### Task instructions
Gather every line below where "egress" appears.

### Records for this task
_ _ _
-- ==== Sys2Proof/Machine/Ports.lean ====
section
/-!
DEFINITION. The commands of the stream ports and their crossings: beats, pulses, events, values, reads,
stall, reopening, hand-over (R98 to R182, R628 to R651, R677).
-/

namespace Sys2Proof.Machine

/-! ### Ingress beats (R102 to R112) -/

/-- One tag beat: the partial tag after it, and whether the sequence is complete (R107). -/
def tagStep (w : BitVec 2) (acc n v : Nat) : Nat × Nat × Bool :=
  if w = 2 then (v % 4096, 1, true)
  else if w = 1 then
    if n = 0 then (v % 256, 1, false) else (acc + v % 16 * 256, 2, true)
  else (acc + v % 16 * 16 ^ n, n + 1, decide (2 ≤ n))

/-- Drops a partial tag sequence. -/
def clearTag (p : IPort) : IPort := { p with tagAcc := 0, tagBeats := 0 }

/-- A tag beat at an OPEN tagged port (R107, R108, R112). -/
def tagBeat (i : Nat) (v : Nat) (d : Dev) : Dev :=
  let p := iport d i
  let r := tagStep p.pce.width p.tagAcc p.tagBeats v
  if r.2.2 then
    let p := clearTag { p with tag := some r.1, tagQid := tagLookup p.map i r.1, tagStamp := portStamp d i }
    if p.partBits = 0 then putI i p d
    else putI i { p with isb := p.isb ++ [.cut], partBits := 0,
                         run := { p.run with tagErr := sat16 p.run.tagErr 1 } } d
  else putI i { p with tagAcc := r.1, tagBeats := r.2.1 } d

/-- An accepted data beat is stored in the ISB (R102, R104, R310). -/
def storeBeat (i qid : Nat) (tag : Option Nat) (stamp : Nat) (eop : Bool) (v : BitVec 16) (d : Dev) : Dev :=
  let p := iport d i
  let pb := portBits p.pce.width
  let eb := 8 * ewBytes (ewOf d qid)
  let n := p.partBits + pb
  putI i { p with
    isb := p.isb ++ [.beat (BitVec.ofNat 16 (v.toNat % 2 ^ pb)) eop qid tag stamp p.pce.width]
    known := p.known + 1
    partBits := if eop || decide (eb ≤ n) then 0 else n } d

/-- A data beat at an OPEN port (R103, R106, R109, R110). -/
def dataBeat (i : Nat) (eop : Bool) (v : BitVec 16) (d : Dev) : Dev :=
  let p := iport d i
  if p.ff then putI i { p with run := { p.run with ovf := sat16 p.run.ovf 1 } } d
  else if !p.pce.tagged then storeBeat i p.pce.qid.toNat none (portStamp d i) eop v d
  else
    let d := if p.tagBeats = 0 then d
      else recordErr 0x63 1 i (putI i { clearTag p with run := { p.run with tagErr := sat16 p.run.tagErr 1 } } d)
    let p := iport d i
    match p.tag, p.tagQid with
    | some t, some q => storeBeat i q (some t) p.tagStamp eop v d
    | _, _ => recordErr 0x61 1 i (putI i { p with run := { p.run with unmapped := sat16 p.run.unmapped 1 } } d)

/-- FF# after an edge: asserted while every place of the ISB is taken, as far as the port knows (R104). A beat that was
taken under an earlier PCE_WIDTH counts as one place of the width in force (DESIGN CHOICE, log entry 89). -/
def settleFf (p : IPort) : IPort := { p with ff := decide (isbPlaces p.pce.width ≤ p.known) }

/-- The sampler watches without capturing (R148): tags are tracked, idle edges counted. -/
def watch (i : Nat) (en tag eop : Bool) (v : BitVec 16) (d : Dev) : PairSt :=
  let p := iport d i
  let s := pairOf d i
  let isTag := p.pce.tagged && tag
  let s := { s with idle := if en then 0 else s.idle + 1 }
  let s := if !en then s
    else if isTag then
      let r := tagStep p.pce.width s.trackAcc s.trackBeats v.toNat
      if r.2.2 then { s with trackTag := some r.1, trackAcc := 0, trackBeats := 0 }
      else { s with trackAcc := r.1, trackBeats := r.2.1 }
    else { s with trackAcc := 0, trackBeats := 0 }
  { s with pointB := (en && eop && !isTag) || decide (8 ≤ s.idle) }

/-- A closed ingress port: FF# and AF# asserted (R99). -/
def closedFlags (p : IPort) : IPort := { p with ff := true, af := { pin := true, hold := false, next := p.af.next } }

/-! ### Stall and park (R142, R143, R178 to R181) -/

/-- The stall timer of a port reaches PORT_STALL_TO (R142, R143, R179). An armed hand-over is cancelled. -/
def portStall (k : Nat) (d : Dev) : Dev :=
  if !portWaits d k || !timerDue d (.stall k) d.regs.stallTo then d
  else
    let r := runOf d k
    let d := stopTimer (.stall k) (putRun k { r with parked := true, parks := sat16 r.parks 1 } d)
    let d := if k < 2 then abortOwned (.port k) (putI k (closedFlags (iport d k)) d)
      else putE (k - 2) { eport d (k - 2) with pEn := false } d
    let s := pairOf d (k % 2)
    let d := if s.armed then
        stopTimer (.noClock (k % 2)) (stopTimer (.handover (k % 2)) (putPair (k % 2) { s with armed := false, pointB := false } d))
      else d
    refreshFlags (recordErr 0x62 1 k d)

/-- PORT_CLOCK_STALL. -/
def execPortClockStall (port : Fin 4) (s : State) : Host.Outcome State Fault Refusal :=
  actBacklog (portStall port.val) s

/-! ### One edge of I_CLK -/

/-- What an edge samples at an OPEN port that captures (R102, R104). -/
def captureBeat (i : Nat) (en tag eop : Bool) (v : BitVec 16) (d : Dev) : Dev :=
  let d := if !en then d
    else if (iport d i).pce.tagged && tag then tagBeat i v.toNat d
    else dataBeat i eop v d
  putI i (settleFf (iport d i)) d

/-- The watch over a pair that returns to bypass: the first hand-over point at which the egress port is between packets
(R151). -/
def watchReturn (i : Nat) (en tag eop : Bool) (v : BitVec 16) (d : Dev) : Dev :=
  let s := pairOf d i
  if s.returning && !s.pointB then
    let w := watch i en tag eop v d
    let e := eport d i
    putPair i { w with pointB := w.pointB && !e.midPkt && e.esb.isEmpty && e.under.isNone } d
  else d

/-- The stall timer of a port has run out, and an edge comes at the same moment: the Weave arbitrates (R188). -/
def raceLost (i : Nat) (d : Dev) : Bool := portWaits d i && timerDue d (.stall i) d.regs.stallTo

/-- One rising edge of I_CLK with what it samples. A beat that the switches carry is not captured (R155). At an edge
that races the expiry of the stall timer a free bit arbitrates: the timer restarts, or the port parks and keeps the
beat (R188; log entry 83). -/
def ingressBeat (i : Nat) (en tag eop : Bool) (v : BitVec 16) (d : Dev) : Dev :=
  let d := stopTimer (.noClock i) (if switchConducts d i then emit (.through i en v eop tag) d else d)
  let s := pairOf d i
  if s.armed then
    let d := edgeSeen i d
    if s.pointB then d else putPair i (watch i en tag eop v d) d
  else
    let d := watchReturn i en tag eop v d
    if !portOpen d i || inBypass d i || switchConducts d i then edgeSeen i d
    else if raceLost i d then
      let f := takeFree d
      let d := captureBeat i en tag eop v f.2
      if f.1.getLsbD 0 then portStall i d else stallCheck i (edgeSeen i d)
    else stallCheck i (captureBeat i en tag eop v (edgeSeen i d))

/-- INGRESS_BEAT. -/
def execIngressBeat (port : Fin 2) (en tag eop : Bool) (v : BitVec 16) (s : State) :
    Host.Outcome State Fault Refusal := actBacklog (ingressBeat port.val en tag eop v) s

/-! ### Pulse pins and the event crossing toward the Weave (R158 to R166) -/

/-- A rising edge that samples FLUSH (R139, R158, R159). -/
def flushPulse (i : Nat) (level : Bool) (d : Dev) : Dev :=
  if !portOpen d i || inBypass d i then d
  else
    let d := edgeSeen i d
    let p := iport d i
    let event := level && p.flushPrev = some false
    let p := { p with flushPrev := some level }
    if !event then putI i p d
    else
      let x := p.xing
      let merged := x.busy && x.pRt.isSome
      let x := if !x.busy then { x with busy := true, latched := false, rt := some 0 }
        else { x with pRt := some 0 }
      putI i { clearTag p with
        isb := p.isb ++ [.cut], partBits := 0, xing := x
        run := if merged then { p.run with merges := sat16 p.run.merges 1 } else p.run } d

/-- FLUSH_PULSE. -/
def execFlushPulse (port : Fin 2) (level : Bool) (s : State) : Host.Outcome State Fault Refusal :=
  act (flushPulse port.val level) s

/-- The pulse pins of an egress port. -/
inductive PulsePin where
  | rt
  | mrk
  | drop
deriving DecidableEq, Repr

/-- The queue a pulse acts on (R140, R166). -/
def pulseQueue (p : EPort) : Option Nat := if p.pce.tagged then p.begun else some p.pce.qid.toNat

/-- The carried bit of a pin. -/
def carriedBit (x : EventXing) : PulsePin → Option Nat
  | .rt => x.rt
  | .mrk => x.mrk
  | .drop => x.drop

/-- Sets it. -/
def setCarried (x : EventXing) (q : Nat) : PulsePin → EventXing
  | .rt => { x with rt := some q }
  | .mrk => { x with mrk := some q }
  | .drop => { x with drop := some q }

/-- The pending bit of a pin. -/
def pendingBit (x : EventXing) : PulsePin → Option Nat
  | .rt => x.pRt
  | .mrk => x.pMrk
  | .drop => x.pDrop

/-- Sets it. -/
def setPending (x : EventXing) (q : Nat) : PulsePin → EventXing
  | .rt => { x with pRt := some q }
  | .mrk => { x with pMrk := some q }
  | .drop => { x with pDrop := some q }

/-- The next edge: nothing is sampled at it yet (log entry 45). -/
def newEdge (p : EPort) : EPort := { p with smpRt := false, smpMrk := false, smpDrop := false, fresh := false }

/-- Marks a pin sampled; a pin sampled a second time begins the next edge (log entry 45). -/
def samplePin (pin : PulsePin) (p : EPort) : EPort :=
  let again := match pin with
    | .rt => p.smpRt
    | .mrk => p.smpMrk
    | .drop => p.smpDrop
  let p := if again then newEdge p else p
  match pin with
  | .rt => { p with smpRt := true }
  | .mrk => { p with smpMrk := true }
  | .drop => { p with smpDrop := true }

/-- Records a sample and answers whether it is a pulse event (R158). -/
def pulseEvent (pin : PulsePin) (level : Bool) (p : EPort) : Bool × EPort :=
  match pin with
  | .rt => (level && p.rtPrev = some false, { p with rtPrev := some level })
  | .mrk => (level && p.mrkPrev = some false, { p with mrkPrev := some level })
  | .drop => (level && p.dropPrev = some false, { p with dropPrev := some level })

/-- An event merges into a bit that is set already (R163). -/
def mergeCount (b : Bool) (p : EPort) : EPort :=
  if b then { p with run := { p.run with merges := sat16 p.run.merges 1 } } else p

/-- A rising edge that samples RT, MRK or DROP (R140, R158, R160, R163, R166). Events of one edge are
carried in one set (R164). -/
def outPulse (e : Nat) (pin : PulsePin) (level : Bool) (d : Dev) : Dev :=
  if !portOpen d (e + 2) || inBypass d e then d
  else
    let d := edgeSeen (e + 2) d
    let r := pulseEvent pin level (samplePin pin (eport d e))
    let p := r.2
    match r.1, pulseQueue p with
    | true, some q =>
      let x := p.xing
      if !x.busy then
        putE e { p with xing := setCarried { x with busy := true, latched := false } q pin, fresh := true } d
      else if p.fresh && !x.latched then
        putE e (mergeCount (carriedBit x pin).isSome
          { p with xing := if (carriedBit x pin).isSome then x else setCarried x q pin }) d
      else
        putE e (mergeCount (pendingBit x pin).isSome
          { p with xing := if (pendingBit x pin).isSome then x else setPending x q pin }) d
    | _, _ => putE e p d

/-- RT_PULSE. -/
def execRtPulse (port : Fin 2) (level : Bool) (s : State) : Host.Outcome State Fault Refusal :=
  act (outPulse port.val .rt level) s

/-- MRK_PULSE. -/
def execMrkPulse (port : Fin 2) (level : Bool) (s : State) : Host.Outcome State Fault Refusal :=
  act (outPulse port.val .mrk level) s

/-- DROP_PULSE. -/
def execDropPulse (port : Fin 2) (level : Bool) (s : State) : Host.Outcome State Fault Refusal :=
  act (outPulse port.val .drop level) s

/-- Adds a pin's control request at its turnstile (R161). -/
def latchPin (q : Option Nat) (f : Ctl → Ctl) (d : Dev) : Dev :=
  match q with
  | some gq => if isLocal d gq then onQueue (gq % 4096) (fun q => { q with ctl := f q.ctl }) d else d
  | none => d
_ _ _
### Answer box
/-- The watch over a pair that returns to bypass: the first hand-over point at which the egress port is between packets
/-- The pulse pins of an egress port. -/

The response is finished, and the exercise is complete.